:: Data supplied

/-- Who sent a request: a path instance, and on F the source node (R35). -/
structure Sender where
  path : Path := .h0
  node : BitVec 16 := 0
  deriving DecidableEq, Repr

/-- A dictionary request that waits at the ODS: its sender, the MCTP message tag of an O request (R41), and the
message as the transport delivered it (Table 2.3); `lost` marks one whose mailbox was reset since (R413). -/
structure DictReq where
  who     : Sender := {}
  mctpTag : Nat := 0
  msg     : Bytes := []
  lost    : Bool := false
  deriving DecidableEq, Repr

/-- One host mailbox (Tables 2.5, 2.6). -/
structure Mailbox where
  busy       : Bool := false
  done       : Bool := false
  dropped    : BitVec 8 := 0
  lastStatus : BitVec 8 := 0
  irq        : BitVec 32 := 0
  req        : Memory := []
  rsp        : Memory := []
  deriving DecidableEq, Repr

/-- The state of a CMD entry (R63): 0 idle, 1 running, 2 done, 3 failed, with the failure's status. -/
structure CmdState where
  state : BitVec 8 := 0
  code  : BitVec 8 := 0
  deriving DecidableEq, Repr

/-- A claim slot (R46 to R48, R64). -/
structure Claim where
  first : Nat := 0
  last  : Nat := 0
  owner : Sender := {}
  seen  : Nat := 0
  deriving DecidableEq, Repr

/-- A staged entry (R49): its new value, or a command's argument. -/
structure StageItem where
  index : Nat := 0
  sub   : Nat := 0
  cmd   : Bool := false
  data  : Bytes := []
  deriving DecidableEq, Repr

/-- A trestle slot (R56 to R62, Table 2.10): state 0 free, 1 armed, 2 fired, 3 FAILED. `tag` is the TAG of the COMMIT that armed it, and
`drops` the classes that its FORCE drops at the firing. -/
structure TrestleSlot where
  state    : BitVec 8 := 0
  holdover : Bool := false
  owner    : Option Sender := none
  count    : Nat := 0
  due      : BitVec 64 := 0
  firedAt  : Nat := 0
  order    : Nat := 0
  tag      : Nat := 0
  drops    : List Nat := []
  items    : List StageItem := []
  deriving DecidableEq, Repr

/-- The ODS: the stored entries (RW and RWQ; an unlisted entry holds its default), the command states, the mailboxes,
the waiting requests, claims, the stage, the trestle and the refusal record. -/
structure Ods where
  store        : SMap Bytes := []
  cmds         : SMap CmdState := []
  mbx          : SMap Mailbox := []
  waitH0       : List DictReq := []
  waitH1       : List DictReq := []
  waitO        : List DictReq := []
  waitF        : List DictReq := []
  round        : Nat := 0
  claims       : SMap Claim := []
  stageOwner   : Option Sender := none
  stage        : List StageItem := []
  stageSeen    : Nat := 0
  discards     : Nat := 0
  trestle      : SMap TrestleSlot := []
  armCount     : Nat := 0
  lastRefusal  : Bytes := []
  refusalCount : Nat := 0
  deriving DecidableEq, Repr

/-! ### Faults (chapter 17) -/

/-- A first-error record (Table 17.4). -/
structure FirstError where
  valid    : Bool := false
  queue    : Nat := 0
  merged   : Nat := 0
  maxClass : Nat := 0
  cls      : Nat := 0
  source   : Nat := 0
  access   : Nat := 0
  mNum     : Nat := 0
  mUnit    : Nat := 0
  aspace   : Nat := 0
  acid     : Nat := 0
  addr     : Nat := 0
  gtc      : Nat := 0
  deriving DecidableEq, Repr

/-- The fault object of one unit instance (Table 17.3). -/
structure FaultInst where
  status : BitVec 64 := 0
  first  : FirstError := {}
  cntA   : Nat := 0
  cntB   : Nat := 0
  cntC   : Nat := 0
  cntD   : Nat := 0
  deriving DecidableEq, Repr

/-- Faults: the instances (keyed unit · 256 + instance), the block summary (R488), the unit resets that run (R497), the
traps that wait for a tile to stop, and the grave state (R498). -/
structure Faults where
  insts    : SMap FaultInst := []
  maxClass : Nat := 0
  cdSeen   : Bool := false
  cdUnit   : Nat := 0
  cdSource : Nat := 0
  cdInst   : Nat := 0
  cdGtc    : Nat := 0
  dGtc     : Nat := 0
  resets   : List Nat := []
  grave    : Bool := false
  deriving DecidableEq, Repr

/-! ### Memory requests (chapters 10 to 12) -/

/-- An agent that issues memory requests (chapter 12): a tile context, an engine, a unit, a host through one port, or
a remote device. -/
inductive Agent where
  | tile (t ctx : Nat)
  | gpe (g : Nat)
  | hse (c : Nat)
  | epm (ring : Nat)
  | ssu (ring : Nat)
  | sqe (queue : Nat)
  | loader
  | mtu
  | host (port : Nat)
  | fabric (node ctx : Nat)
  deriving DecidableEq, Repr
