-- ==== Sys2Proof/Machine/Dict.lean ====
section
/-! DEFINITION. The object dictionary's entries: the table of every entry (Table 18.2) with its fixed properties, and the store
of the entries that software writes. -/
namespace Sys2Proof.Machine

/-- The entries of Table 18.2; an entry of several instances appears once. -/
inductive Ent where
  /-- CAP_ROM (R503). -/
  | capRom
  /-- VARIANT (R503). -/
  | variant
  /-- MASK_REV (R503). -/
  | maskRev
  /-- ROM_DIGEST (R503). -/
  | romDigest
  /-- STAGE_OWNER (R64). -/
  | stageOwner
  /-- STAGE_OWNER_NODE (R64). -/
  | stageOwnerNode
  /-- STAGE_ENTRIES (R64). -/
  | stageEntries
  /-- STAGE_BYTES (R64). -/
  | stageBytes
  /-- STAGE_DISCARDS (R52, R64). -/
  | stageDiscards
  /-- LAST_REFUSAL (R64). -/
  | lastRefusal
  /-- REFUSAL_COUNT (R64). -/
  | refusalCount
  /-- CLEAR_REFUSALS (R64). -/
  | clearRefusals
  /-- STAGE_LEASE (R52). -/
  | stageLease
  /-- CLAIM_LEASE (R48). -/
  | claimLease
  /-- FABRIC_MGR_NODE (R37). -/
  | fabricMgrNode
  /-- ODS_STATE (R64). -/
  | odsState
  /-- EVENT_ENABLE_Hx (R64). -/
  | eventEnable
  /-- CLAIM_SLOT (R64). -/
  | claimSlot
  /-- TRESTLE_SLOT (Table 2.10). -/
  | trestleSlot
  /-- PORT_STATE of a host port (R420). -/
  | portState
  /-- PORT_COUNTS of a host port (R420). -/
  | portCounts
  /-- PORT_CLEAR (R420). -/
  | portClear
  /-- MBX_VECTOR (R402). -/
  | mbxVector
  /-- HDM_WINDOW (R403). -/
  | hdmWindow
  /-- HDM_MOVE (R405). -/
  | hdmMove
  /-- HDM_STATE (R420). -/
  | hdmState
  /-- MOVE_RATE (R406). -/
  | moveRate
  /-- STAGE_CFG (R408). -/
  | stageCfg
  /-- LOST_SUMMARY (R417). -/
  | lostSummary
  /-- LOST_LOG (R417). -/
  | lostLog
  /-- LOST_CLEAR (R420). -/
  | lostClear
  /-- QUEUE_RESUME (R288). -/
  | queueResume
  /-- QUEUE_CLEAR (R288). -/
  | queueClear
  /-- SQ_CFG (R261). -/
  | sqCfg
  /-- QUEUE_STATUS (R288). -/
  | queueStatus
  /-- QUEUE_COUNTS (R288). -/
  | queueCounts
  /-- HBM_CFG (R314). -/
  | hbmCfg
  /-- HBM_STATE (R314). -/
  | hbmState
  /-- PC_SPARE (R304). -/
  | pcSpare
  /-- CARVE_FLUSH (R298). -/
  | carveFlush
  /-- CARVE_COUNTS (R314). -/
  | carveCounts
  /-- HBM_CLEAR (R314). -/
  | hbmClear
  /-- STACK_STATUS (R314). -/
  | stackStatus
  /-- STACK_COUNTS (R314). -/
  | stackCounts
  /-- CAP_CFG (R314). -/
  | capCfg
  /-- CAP_STATE (R314). -/
  | capState
  /-- RANK_SPARE (R304). -/
  | rankSpare
  /-- CAP_CLEAR (R314). -/
  | capClear
  /-- CHAN_STATUS (R314). -/
  | chanStatus
  /-- CHAN_COUNTS (R314). -/
  | chanCounts
  /-- DCA_ENABLE (R325). -/
  | dcaEnable
  /-- DCA_INVALIDATE (R324). -/
  | dcaInvalidate
  /-- DCA_STATE (R340). -/
  | dcaState
  /-- DCA_CLEAR (R340). -/
  | dcaClear
  /-- SLICE_COUNTS (R340). -/
  | sliceCounts
  /-- BG_WHEEL (R308). -/
  | bgWheel
  /-- SCRUB_PERIOD (R309). -/
  | scrubPeriod
  /-- BG_COUNTS (R314). -/
  | bgCounts
  /-- BG_CLEAR (R314). -/
  | bgClear
  /-- BG_DEBT (R314). -/
  | bgDebt
  /-- BI_TIMEOUT (R334). -/
  | biTimeout
  /-- SNF_STATE (R340). -/
  | snfState
  /-- SNF_COUNTS (R340). -/
  | snfCounts
  /-- ATOM_CFG (R338). -/
  | atomCfg
  /-- ATOM_COUNTS (R340). -/
  | atomCounts
  /-- COH_CLEAR (R340). -/
  | cohClear
  /-- MTU_STATE (R392). -/
  | mtuState
  /-- MTU_COUNTS (R392). -/
  | mtuCounts
  /-- MTU_CLEAR (R392). -/
  | mtuClear
  /-- MIG_CFG (R392). -/
  | migCfg
  /-- GRANULE_SET (R376). -/
  | granuleSet
  /-- GRANULE_QUERY (R392). -/
  | granuleQuery
  /-- GRANULE_RESULT (R392). -/
  | granuleResult
  /-- INV_SLOT (R383). -/
  | invSlot
  /-- INV_STATUS (R392). -/
  | invStatus
  /-- CTX_CFG (R392). -/
  | ctxCfg
  /-- CTX_FAULT (R392). -/
  | ctxFault
  /-- CTX_FAULT_CLEAR (R392). -/
  | ctxFaultClear
  /-- FQ_CFG (R392). -/
  | fqCfg
  /-- FQ_HEAD (R392). -/
  | fqHead
  /-- FQ_STATUS (R392). -/
  | fqStatus
  /-- REGION_ATTR (R341). -/
  | regionAttr
  /-- RES_GRANULE (R364). -/
  | resGranule
  /-- ORDER_COUNTS (R364). -/
  | orderCounts
  /-- ORDER_CLEAR (R364). -/
  | orderClear
  /-- PROG_LOAD (R259). -/
  | progLoad
  /-- PROG_UNLOAD (R259). -/
  | progUnload
  /-- PROG_STORE_CFG (R259). -/
  | progStoreCfg
  /-- LOAD_RESULT (R259). -/
  | loadResult
  /-- CAB_CLEAR (R259). -/
  | cabClear
  /-- PROG_INFO (R259). -/
  | progInfo
  /-- CAB_STATE (R259). -/
  | cabState
  /-- CAB_COUNTS (R259). -/
  | cabCounts
  /-- FRAME_MAP (R259). -/
  | frameMap
  /-- TILE_STATE (R235). -/
  | tileState
  /-- TILE_PHYS (R235). -/
  | tilePhys
  /-- TILE_COUNTS (R235). -/
  | tileCounts
  /-- CTX_STATE (R235). -/
  | ctxState
  /-- TILE_CLEAR (R235). -/
  | tileClear
  /-- TILE_SWAP (R231). -/
  | tileSwap
  /-- SWAP_STATUS (R235). -/
  | swapStatus
  /-- SPARE_STATE (R235). -/
  | spareState
  /-- PHYS_MAP (R235). -/
  | physMap
  /-- NUM_CLEAR (R94). -/
  | numClear
  /-- NUM_COUNTS (R93). -/
  | numCounts
  /-- HIST_SLOT (R93). -/
  | histSlot
  /-- HIST_CLEAR (R94). -/
  | histClear
  /-- LOCK_RUN (R255). -/
  | lockRun
  /-- LOCK_RESULT (R259). -/
  | lockResult
  /-- DET_CLEAR (R259). -/
  | detClear
  /-- TIMING_CHOICES (R254). -/
  | timingChoices
  /-- GPE_CLEAR (R132). -/
  | gpeClear
  /-- GPE_COUNTS (R131). -/
  | gpeCounts
  /-- PD_TIMEOUT (R126). -/
  | pdTimeout
  /-- TABLE_CLEAR (R132). -/
  | tableClear
  /-- TABLE_DESC (R98). -/
  | tableDesc
  /-- SHARD_MAP (R119). -/
  | shardMap
  /-- TABLE_COUNTS (R131). -/
  | tableCounts
  /-- EPM_FLIP (R156). -/
  | epmFlip
  /-- EPM_DISCARD (R168). -/
  | epmDiscard
  /-- RING_RESUME (R172). -/
  | ringResume
  /-- EPM_RESUME_TABLE (R167). -/
  | epmResumeTable
  /-- EPM_GEN (R134). -/
  | epmGen
  /-- DRAIN_GRACE (R163). -/
  | drainGrace
  /-- EPM_COUNTS (R172). -/
  | epmCounts
  /-- FLIP_RESULT (R156). -/
  | flipResult
  /-- RING_CFG (R172). -/
  | ringCfg
  /-- RING_TAIL (R146). -/
  | ringTail
  /-- RING_STATUS (R172). -/
  | ringStatus
  /-- EPOCH_CFG (R171). -/
  | epochCfg
  /-- EPOCH_STATE (R172). -/
  | epochState
  /-- SSU_SEED (R173). -/
  | ssuSeed
  /-- SPILL_CFG (R199). -/
  | spillCfg
  /-- SESSION_TTL (R189). -/
  | sessionTtl
  /-- SSU_COUNTS (R199). -/
  | ssuCounts
  /-- SSU_CLEAR (R199). -/
  | ssuClear
  /-- SSU_RESUME (R199). -/
  | ssuResume
  /-- SESSION_QUERY (R199). -/
  | sessionQuery
  /-- SESSION_RESULT (R199). -/
  | sessionResult
  /-- RING_CLASS (R180). -/
  | ringClass
  /-- EV_RING_CFG (R199). -/
  | evRingCfg
  /-- EV_RING_TAIL (R183). -/
  | evRingTail
  /-- EV_RING_STATUS (R199). -/
  | evRingStatus
  /-- HSE_COUNTS (R199). -/
  | hseCounts
  /-- CLASS_USE (R199). -/
  | classUse
  /-- ADM_CFG (R288). -/
  | admCfg
  /-- PD_IN_BOUND (R283). -/
  | pdInBound
  /-- CLASS_CLEAR (R288). -/
  | classClear
  /-- CLASS_CFG (R273). -/
  | classCfg
  /-- CLASS_COUNTS (R288). -/
  | classCounts
  /-- CLASS_BOUND (R281). -/
  | classBound
  /-- NODE_ID (R458). -/
  | nodeId
  /-- GFR_CFG (R458). -/
  | gfrCfg
  /-- GFR_STATE (R458). -/
  | gfrState
  /-- GFR_COUNTS (R458). -/
  | gfrCounts
  /-- GFR_CLEAR (R458). -/
  | gfrClear
  /-- ROUTE (R435). -/
  | route
  /-- BCAST_MASK (R444). -/
  | bcastMask
  /-- PORT_CFG of a fabric port (R458). -/
  | fportCfg
  /-- PORT_STATE of a fabric port (R458). -/
  | fportState
  /-- PORT_COUNTS of a fabric port (R458). -/
  | fportCounts
  /-- PORT_RESET (R458). -/
  | portReset
  /-- HP_CTL (R458). -/
  | hpCtl
  /-- HP_STATUS (R458). -/
  | hpStatus
  /-- HP_CLEAR (R458). -/
  | hpClear
  /-- LANE_SPARE (R458). -/
  | laneSpare
  /-- HOP_SEEN_MAX (R447). -/
  | hopSeenMax
  /-- WINDOW (R422). -/
  | window
  /-- PCS_STATE (R483). -/
  | pcsState
  /-- TOL_LAT_Hx (R467). -/
  | tolLat
  /-- TOL_LAT_MGR (R467). -/
  | tolLatMgr
  /-- IDLE_CFG (R483). -/
  | idleCfg
  /-- CAP_POINT (R462). -/
  | capPoint
  /-- CAP_REPORT (R465). -/
  | capReport
  /-- BLK_RESET (R478). -/
  | blkReset
  /-- CHIP_RESET_REQ (R478). -/
  | chipResetReq
  /-- WAKE_EN_Hx (R483). -/
  | wakeEn
  /-- STRAPS (R477). -/
  | straps
  /-- START_STATE (R483). -/
  | startState
  /-- SENSORS (R483). -/
  | sensors
  /-- PCS_COUNTS (R483). -/
  | pcsCounts
  /-- PCS_CLEAR (R483). -/
  | pcsClear
  /-- GTC_NOW (R458). -/
  | gtcNow
  /-- GTC_CFG (R458). -/
  | gtcCfg
  /-- GTC_STATE (R458). -/
  | gtcState
  /-- GTC_COUNTS (R458). -/
  | gtcCounts
  /-- GTC_CLEAR (R458). -/
  | gtcClear
  /-- FAULT_STATUS (R487). -/
  | faultStatus
  /-- FIRST_ERROR (R489). -/
  | firstError
  /-- FAULT_COUNTS (R487). -/
  | faultCounts
  /-- REACTION (R492). -/
  | reaction
  /-- FAULT_IRQ_Hx (R487). -/
  | faultIrq
  /-- FAULT_CLEAR (R491). -/
  | faultClear
  /-- BLOCK_FAULT (R488). -/
  | blockFault
  deriving DecidableEq, Repr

::::

What this task involves »
Say how many lines above hold "FaultInst", and nothing else.

Solved problem »
2